The Massachusetts House drew up and passed similar legislation in the form of H 4176 in November, a bill that would require that pharmacists give requesters a brochure discussing the use and disposal of needles and syringes as well as a toll-free number for information on HIV and hepatitis C, the two diseases of principal interest in the legislation. The Senate version calls for needle disposal sites at senior citizen centers.

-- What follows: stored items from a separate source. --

-- ==== Sys2Proof/Machine/Formats.lean ====
section
/-! DEFINITION. The byte layouts of chapter 11: integers and check values (R217), the management frames (R219), the response frame
(R219), the capability page and the GNSS time message (R218), and the descriptor, read (R211, R212, R217) and written (R214, R217). -/

namespace Sys2Proof.Machine

open Sys2Proof

/-! ## Integers and texts (R217) -/

/-- An unsigned integer, most significant byte first. -/
def beNat (bs : List Byte) : Nat := bs.foldl (fun a b => a * 256 + b.toNat) 0

/-- A signed integer in two's complement, most significant byte first. -/
def beInt (bs : List Byte) : Int :=
  if 2 * beNat bs < 256 ^ bs.length then (beNat bs : Int) else (beNat bs : Int) - ((256 ^ bs.length : Nat) : Int)

/-- `n` in `w` bytes, most significant byte first. -/
def toBE (w n : Nat) : List Byte :=
  match w with
  | 0 => []
  | w + 1 => BitVec.ofNat 8 (n / 256 ^ w) :: toBE w n

/-- `v` in `w` bytes of two's complement, most significant byte first. -/
def toBEInt (w : Nat) (v : Int) : List Byte := toBE w (v % ((256 ^ w : Nat) : Int)).toNat

/-- The first `w` bytes as an unsigned integer, with the bytes after them. -/
def takeNat (w : Nat) (bs : List Byte) : Option (Nat × List Byte) :=
  if bs.length < w then none else some (beNat (bs.take w), bs.drop w)

/-- The first `w` bytes as a signed integer, with the bytes after them. -/
def takeInt (w : Nat) (bs : List Byte) : Option (Int × List Byte) :=
  if bs.length < w then none else some (beInt (bs.take w), bs.drop w)

/-- The first `n` bytes, with the bytes after them. -/
def takeBytes (n : Nat) (bs : List Byte) : Option (List Byte × List Byte) :=
  if bs.length < n then none else some (bs.take n, bs.drop n)

/-- A text: a length byte and that many printable characters, with the bytes after them (R217). -/
def takeText (bs : List Byte) : Option (Text × List Byte) := do
  let (n, bs) ← takeNat 1 bs
  let (t, bs) ← takeBytes n bs
  if t.all printable then some (t, bs) else none

/-! ## Check values (R217) -/

/-- One bit of the CRC-8, polynomial 0x07, most significant bit first. -/
def crc8Bit (c : BitVec 8) : BitVec 8 := if c.msb then (c <<< 1) ^^^ 0x07#8 else c <<< 1

/-- The CRC-8: initial value 0x00, no final step. -/
def crc8 (bs : List Byte) : Byte := bs.foldl (fun c b => Nat.repeat crc8Bit 8 (c ^^^ b)) 0x00#8

/-- One bit of the CRC-16, polynomial 0x1021, most significant bit first. -/
def crc16Bit (c : BitVec 16) : BitVec 16 := if c.msb then (c <<< 1) ^^^ 0x1021#16 else c <<< 1

/-- The CRC-16: initial value 0xFFFF, no final step. -/
def crc16 (bs : List Byte) : BitVec 16 :=
  bs.foldl (fun c b => Nat.repeat crc16Bit 8 (c ^^^ (BitVec.setWidth 16 b).shiftLeft 8)) 0xFFFF#16

/-- One bit of the CRC-32, polynomial 0x04C11DB7 taken least significant bit first. -/
def crc32Bit (c : BitVec 32) : BitVec 32 := if c.getLsbD 0 then (c >>> 1) ^^^ 0xEDB88320#32 else c >>> 1

/-- The CRC-32: initial value 0xFFFFFFFF, final value inverted. -/
def crc32 (bs : List Byte) : BitVec 32 :=
  ~~~(bs.foldl (fun c b => Nat.repeat crc32Bit 8 (c ^^^ b.setWidth 32)) 0xFFFFFFFF#32)

/-- The frame check sequence of a packet: its last four bytes, least significant byte first, are the CRC-32 of the bytes before them
(R65). -/
def fcsOk (bytes : List Byte) : Bool :=
  decide (bytes.drop (bytes.length - 4) = (toBE 4 (crc32 (bytes.take (bytes.length - 4))).toNat).reverse)

/-! ## Management frames (R189, R219) -/

/-- What step 1 finds in the bytes after the marking byte: CORRUPT with the tag as it stood in them, or the frame's parts. -/
inductive FrameJudgement where
  | corrupt (tag : Byte)
  | formed (name : List Byte) (tag : Byte) (params : List Byte)
deriving DecidableEq, Repr

/-- The tag as it stood in the received bytes, 0 where the frame ended before its tag byte (R189). -/
def frameTag (bytes : List Byte) : Byte :=
  match bytes with
  | [] => 0
  | n :: rest => rest.getD n.toNat 0

/-- The form checks of step 1 (R189, R219). -/
def judgeFrame (bytes : List Byte) : FrameJudgement :=
  match bytes with
  | [] => .corrupt 0
  | n :: rest =>
    let len := (rest.getD (n.toNat + 1) 0).toNat
    if rest.length = n.toNat + len + 3 ∧ len ≤ Config.maxParams ∧ crc8 (n :: rest.dropLast) = rest.getLastD 0 then
      .formed (rest.take n.toNat) (rest.getD n.toNat 0) ((rest.drop (n.toNat + 2)).take len)
    else .corrupt (rest.getD n.toNat 0)

/-- The request frame of a name, a tag and parameter bytes (R219). -/
def frameBytes (name : List Byte) (tag : Byte) (params : List Byte) : List Byte :=
  let body := BitVec.ofNat 8 name.length :: (name ++ tag :: BitVec.ofNat 8 params.length :: params)
  body ++ [crc8 body]

/-- The code of a status (R219). -/
def Status.code (s : Status) : Nat :=
  match s with
  | .ok => 0
  | .corrupt => 1
  | .unknown => 2
  | .wrongState => 3
  | .denied => 4
  | .locked => 5
  | .badValue => 6
  | .overcommit => 7
  | .busy => 8
  | .full => 9
  | .notFound => 10

/-- The bytes of a site time: 6 of seconds and 4 of nanoseconds (R219). -/
def timeBytes (t : SiteTime) : List Byte := toBE 6 t.sec ++ toBE 4 t.ns

/-- The bytes of one field of response data (R217, R219). -/
def Field.bytes (f : Field) : List Byte :=
  match f with
  | .num w v => toBEInt w v
  | .text t => BitVec.ofNat 8 t.length :: t
  | .present b => [if b then 0x01 else 0x00]
  | .count n => [BitVec.ofNat 8 n]
  | .time t => timeBytes t

/-- The response frame (R189, R219). -/
def responseBytes (r : Response) : List Byte :=
  let data := (r.data.map Field.bytes).flatten
  let body := r.tag :: BitVec.ofNat 8 r.status.code :: (toBE 2 data.length ++ data)
  body ++ [crc8 body]

/-! ## The capability page and the GNSS time message (R218) -/

/-- A capability page whose form and ranges hold (R26); the fields a page may lack are optional. -/
structure CapabilityPage where
  id : OduId
  capacities : List Nat
  loop : Bool
  thresholds : Option (List (Int × Int))
  asymmetry : Option Int
deriving DecidableEq, Repr

/-- `n` unsigned 2-byte values. -/
def takeWords (n : Nat) (bs : List Byte) : Option (List Nat × List Byte) :=
  match n with
  | 0 => some ([], bs)
  | n + 1 => do
    let (c, bs) ← takeNat 2 bs
    let (cs, bs) ← takeWords n bs
    some (c :: cs, bs)

/-- `n` pairs of signed 2-byte values, up then down. -/
def takePairs (n : Nat) (bs : List Byte) : Option (List (Int × Int) × List Byte) :=
  match n with
  | 0 => some ([], bs)
  | n + 1 => do
    let (u, bs) ← takeInt 2 bs
    let (d, bs) ← takeInt 2 bs
    let (r, bs) ← takePairs n bs
    some ((u, d) :: r, bs)

/-- The fields of a page, in the order of R218; absent where the length, the signature, the check value, the rung count or a range
fails (R26). The equality with the ODU identity is LKC's to judge. The up threshold of rung 0 is held to its range like every other
(assumption 35). -/
def readPage (page : List Byte) : Option CapabilityPage := do
  let (sig, bs) ← takeNat 2 page
  let (_, bs) ← takeNat 1 bs
  let (maker, bs) ← takeNat 2 bs
  let (model, bs) ← takeNat 2 bs
  let (r, bs) ← takeNat 1 bs
  let (flags, bs) ← takeNat 1 bs
  let (caps, bs) ← takeWords r bs
  let (thr, bs) ← if flags.testBit 0 then (takePairs r bs).map (fun p => (some p.1, p.2)) else some (none, bs)
  let (asym, bs) ← if flags.testBit 1 then (takeInt 2 bs).map (fun p => (some p.1, p.2)) else some (none, bs)
  let (check, bs) ← takeNat 2 bs
  if bs = [] ∧ sig = 0xC63B ∧ check = (crc16 (page.take (page.length - 2))).toNat ∧ 1 ≤ r ∧ r ≤ 8 ∧ caps.all capacityOk
      ∧ thr.all (fun l => l.all (fun p => thresholdOk p.1 && thresholdOk p.2)) ∧ asym.all asymmetryOk then
    some { id := ⟨maker, model⟩, capacities := caps, loop := flags.testBit 2, thresholds := thr, asymmetry := asym }
  else none

/-- A well-formed GNSS time message: its length, marker and check value are right (R137, R218). -/
def readGnssMessage (bytes : List Byte) : Option PendingMessage :=
  if bytes.length = 9 ∧ bytes.getD 0 0 = 0x24 ∧ crc8 (bytes.take 8) = bytes.getD 8 0 then
    some { seconds := beNat ((bytes.drop 1).take 6), fixValid := decide (bytes.getD 7 0 = 0x01) }
  else none

/-! ## The descriptor (R210 to R212, R217) -/

/-- A coded field: one byte, numbered from 0 in the order of the list that defines it (R217). -/
def TimeClass.ofCode (n : Nat) : Option TimeClass :=
  match n with
  | 0 => some .none
  | 1 => some .frequency
  | 2 => some .phase
  | _ => none
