-- ==== Sys2Proof/Machine/Orders.lean ====
section
/-! DEFINITION. The shared operations of TSU and SCU, which meet at every completion: order ids, the results log, completions and
starts (chapter 9), the bring-up step, the following of acceptance orders and time fitness (chapters 1 and 5). -/

namespace Sys2Proof.Machine

open Sys2Proof

/-! ## The queue (R162, R163, R5) -/

/-- The id after an id: 255 is followed by 1 (R162). -/
def idAfter (i : Nat) : Nat := if i = 255 then 1 else i + 1

/-- The first id from `i` on that is not held, within so many passings over (R162). -/
def freeId (held : List Nat) (passings i : Nat) : Nat :=
  match passings with
  | 0 => i
  | n + 1 => if i ∈ held then freeId held n (idAfter i) else i

/-- The id the next order takes (R162); at most as many ids are passed over as orders are held. -/
def Tsu.newId (t : Tsu) : Nat := freeId (t.orders.map Order.id) t.orders.length t.nextId

/-- An order placed at the tail of the queue (R162, R163). -/
def Tsu.place (t : Tsu) (r : Requester) (test : Test) : Tsu :=
  { t with queued := t.queued ++ [⟨t.newId, r, test⟩], nextId := idAfter t.newId }

/-- One template of the acceptance set queued and tracked (R5). -/
def queueTemplate (s : State) (it : Nat × Test) : State :=
  (s.updTsu fun t => t.place .site it.2).updScu fun c => { c with tracking := c.tracking ++ [⟨it.1, s.tsu.newId⟩] }

/-- The templates numbered from an index. -/
def numbered (i : Nat) (l : List Test) : List (Nat × Test) :=
  match l with
  | [] => []
  | t :: rest => (i, t) :: numbered (i + 1) rest

/-- The acceptance set queued, in template order, index 0 first (R5). -/
def queueAcceptance (s : State) : State := (numbered 0 s.scu.acceptanceSet).foldl queueTemplate s

/-! ## The bring-up step (R3, R4) -/

/-- The first bring-up condition: the link is UP (R3). -/
def State.linkUp (s : State) : Bool := decide (s.lkc.state = .up)

/-- The second: the published class meets the site required time class (R3). -/
def State.siteClassMet (s : State) : Bool := s.tmu.cls.meets s.scu.siteClass

/-- The bring-up wait set. -/
def setWait (w : Option BringupWait) (s : State) : State := s.updScu fun c => { c with wait := w }

/-- The site enters IN_SERVICE with a service entry. -/
def enterService (e : ServiceEntry) (s : State) : State :=
  setSiteState .inService (s.updScu fun c => { c with entry := some e, wait := none })

/-- SCU evaluates the bring-up step, in BRINGUP alone (R4). -/
def bringupStep (s : State) : State :=
  if s.scu.site ≠ .bringup then s
  else
    match s.linkUp, s.siteClassMet with
    | false, false => setWait (some .linkAndTime) s
    | false, true => setWait (some .linkNotUp) s
    | true, false => setWait (some .timeClass) s
    | true, true =>
      if s.scu.acceptanceSet = [] then enterService .emptySet s
      else if s.scu.acceptanceSet.length ≤ s.tsu.room then setSiteState .acceptance (setWait none (queueAcceptance s))
      else setWait (some (.queueFull s.scu.acceptanceSet.length s.tsu.room)) s

/-! ## Completions (R167, R183, R184, R186, R6, R7) -/

/-- The measures of an order that ran (R184). -/
def measuresOf (o : Order) (p : Progress) : Measures :=
  match o.test, p with
  | .portLoop _ _ len, .portLoop p => { pbSent := some (p.sent * ceilPB len), mismatched := some p.mismatched }
  | _, .airPattern p => { pbSent := some p.sent, pbErrored := some p.errored, framesUsed := some p.used }
  | _, .linkLoop p => { pbSent := some p.sent, pbErrored := some p.errored, framesUsed := some p.looped }
  | _, .timeCompare p => { maxDiff := if p.made = 0 then none else some p.maxDiff }
  | _, _ => {}

/-- The entry of a completion appended to the log (R183): the lowest entry leaves a full log, and nothing is written once the sequence
number is exhausted. -/
def writeEntry (o : Order) (out : TestOutcome) (m : Measures) (s : State) : State :=
  match s.tsu.nextSeq with
  | none => s
  | some n =>
    let kept := if Config.maxLog ≤ s.tsu.log.length then s.tsu.log.drop 1 else s.tsu.log
    s.updTsu fun t =>
      { t with log := kept ++ [⟨n, o, out, m, s.tmu.site, s.tmu.cls⟩], nextSeq := if n = Config.counterMax then none else some (n + 1) }

/-- TEST_DONE in the slots concerned (R186). -/
def raiseTestDone (r : Requester) (s : State) : State :=
  match r with
  | .site => raiseIn .testDone 0 s
  | .slot k => if k = 0 then raiseIn .testDone 0 s else raiseIn .testDone k (raiseIn .testDone 0 s)

/-- Whether SCU matches a report against the tracking list (R6). -/
def matchedReport (o : Order) (out : TestOutcome) : Bool := decide (o.requester = .site ∧ out ≠ .aborted .siteReset)

/-- SCU follows a matched report in ACCEPTANCE (R6, R7). -/
def followAcceptance (o : Order) (out : TestOutcome) (s : State) : State :=
  match s.scu.tracking.find? (fun e => decide (e.order = o.id)) with
  | none => s
  | some e =>
    if out = .pass then
      let s' := s.updScu fun c => { c with tracking := c.tracking.filter (fun x => decide (x.order ≠ o.id)) }
      if s'.scu.tracking = [] then enterService .accepted s' else s'
    else
      setSiteState .acceptFailed
        (s.updScu fun c => { c with tracking := [], failure := some ⟨e.template, o.id, o.test, out⟩ })

/-- A completion reported to SCU (R6): followed in ACCEPTANCE; in BRINGUP it evaluates the step (R4). -/
def reportCompletion (o : Order) (out : TestOutcome) (s : State) : State :=
  if s.scu.site = .acceptance then if matchedReport o out then followAcceptance o out s else s else bringupStep s

/-- The first three steps of a completion (R167); the order has already left the queue. -/
def completeOrder (o : Order) (out : TestOutcome) (m : Measures) (s : State) : State :=
  reportCompletion o out (raiseTestDone o.requester (writeEntry o out m s))

/-! ## Starts (R166) -/

/-- Whether a source is QUALIFIED. -/
def Tmu.qualified (t : Tmu) (src : Source) : Bool := decide ((t.source src).qual = .qualified)

/-- The start condition of an order (R166). -/
def State.startable (s : State) (t : Test) : Bool :=
  match t with
  | .portLoop k _ _ => s.slotEnabled k
  | .airPattern .. => s.linkUp
  | .linkLoop _ => s.linkUp && (s.lkc.ladder.map Ladder.loop).getD false
  | .timeCompare .. => s.tmu.qualified .gnss && s.tmu.qualified .link

/-- The progress an order starts with. -/
def Test.progress (t : Test) : Progress :=
  match t with
  | .portLoop .. => .portLoop {}
  | .airPattern .. => .airPattern {}
  | .linkLoop _ => .linkLoop {}
  | .timeCompare .. => .timeCompare {}

/-- An order starts RUNNING: a PORT_LOOP's slot loses its egress partial packet (R168, R75). -/
def startOrder (o : Order) (s : State) : State :=
  let s' := s.updTsu fun t => { t with running := some ⟨o, o.test.progress⟩ }
  match o.test with
  | .portLoop k _ _ => s'.updTqm fun t => t.modify k Traffic.discardEgress
  | _ => s'

/-- TSU considers a start (R166): orders complete NOT_RUN one after another until one starts or the queue is empty. The first argument
bounds the orders considered. -/
def considerStart (n : Nat) (s : State) : State :=
  match n with
  | 0 => s
  | n + 1 =>
    match s.tsu.running, s.tsu.queued with
    | none, o :: rest =>
      let s' := s.updTsu fun t => { t with queued := rest }
      if s'.startable o.test then startOrder o s' else considerStart n (completeOrder o .notRun {} s')
    | _, _ => s

/-- TSU considers a start; a NOT_RUN completion may have the acceptance set queued once more (R4), so no more orders than these are
ever considered. -/
def settle (s : State) : State := considerStart (s.tsu.queued.length + s.scu.acceptanceSet.length + 1) s

/-- The bring-up step, and the start an order so queued may make. -/
def bringup (s : State) : State := settle (bringupStep s)

/-- The RUNNING order ends with an outcome (R167): its entry, its event, its report, and the next start. -/
def endRunning (out : TestOutcome) (s : State) : State :=
  match s.tsu.running with
  | none => s
  | some r => settle (completeOrder r.order out (measuresOf r.order r.progress) (s.updTsu fun t => { t with running := none }))

/-- The progress of the RUNNING order replaced. -/
def setProgress (p : Progress) (s : State) : State :=
  s.updTsu fun t => { t with running := t.running.map (fun r => { r with progress := p }) }

/-! ## PORT_LOOP (R168, R169) -/

/-- The next test packet sent through the looped port, while one is due. -/
def sendTestPacket (s : State) : State :=
  match s.tsu.running with
  | some { order := { test := .portLoop k _ len, id := id, .. }, progress := .portLoop p } =>
    if s.tsu.packetDue then (setProgress (.portLoop { p with sent := p.sent + 1 }) s).emit (.testPacket k ⟨id, p.sent, len, true⟩) else s
  | _ => s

Legislative procedures in Massachusetts require that either the House adopt the Senate bill or that the two groups hammer out a compromise on their respective bills. The Senate and House bills passed by two-thirds, which are margins sufficiently large to suggest that they both will override any veto, but the situation in the Senate is not clear. According to Senate Minority Leader Brian Lees, the odds of a Senate veto are nonetheless “very high.”

Lees pointed out that while only eight senators voted against S 1312, two senators who may oppose the bill were recorded as aye votes because they had paired their votes with colleagues who voted for passage. A third potential opponent, Sen. Scott Brown, missed the vote. Lees said that “this is very close” and that if the governor weighs in forcefully, he may get the required 14 votes to sustain his veto. However, Lees admitted that Romney has yet to sustain a veto.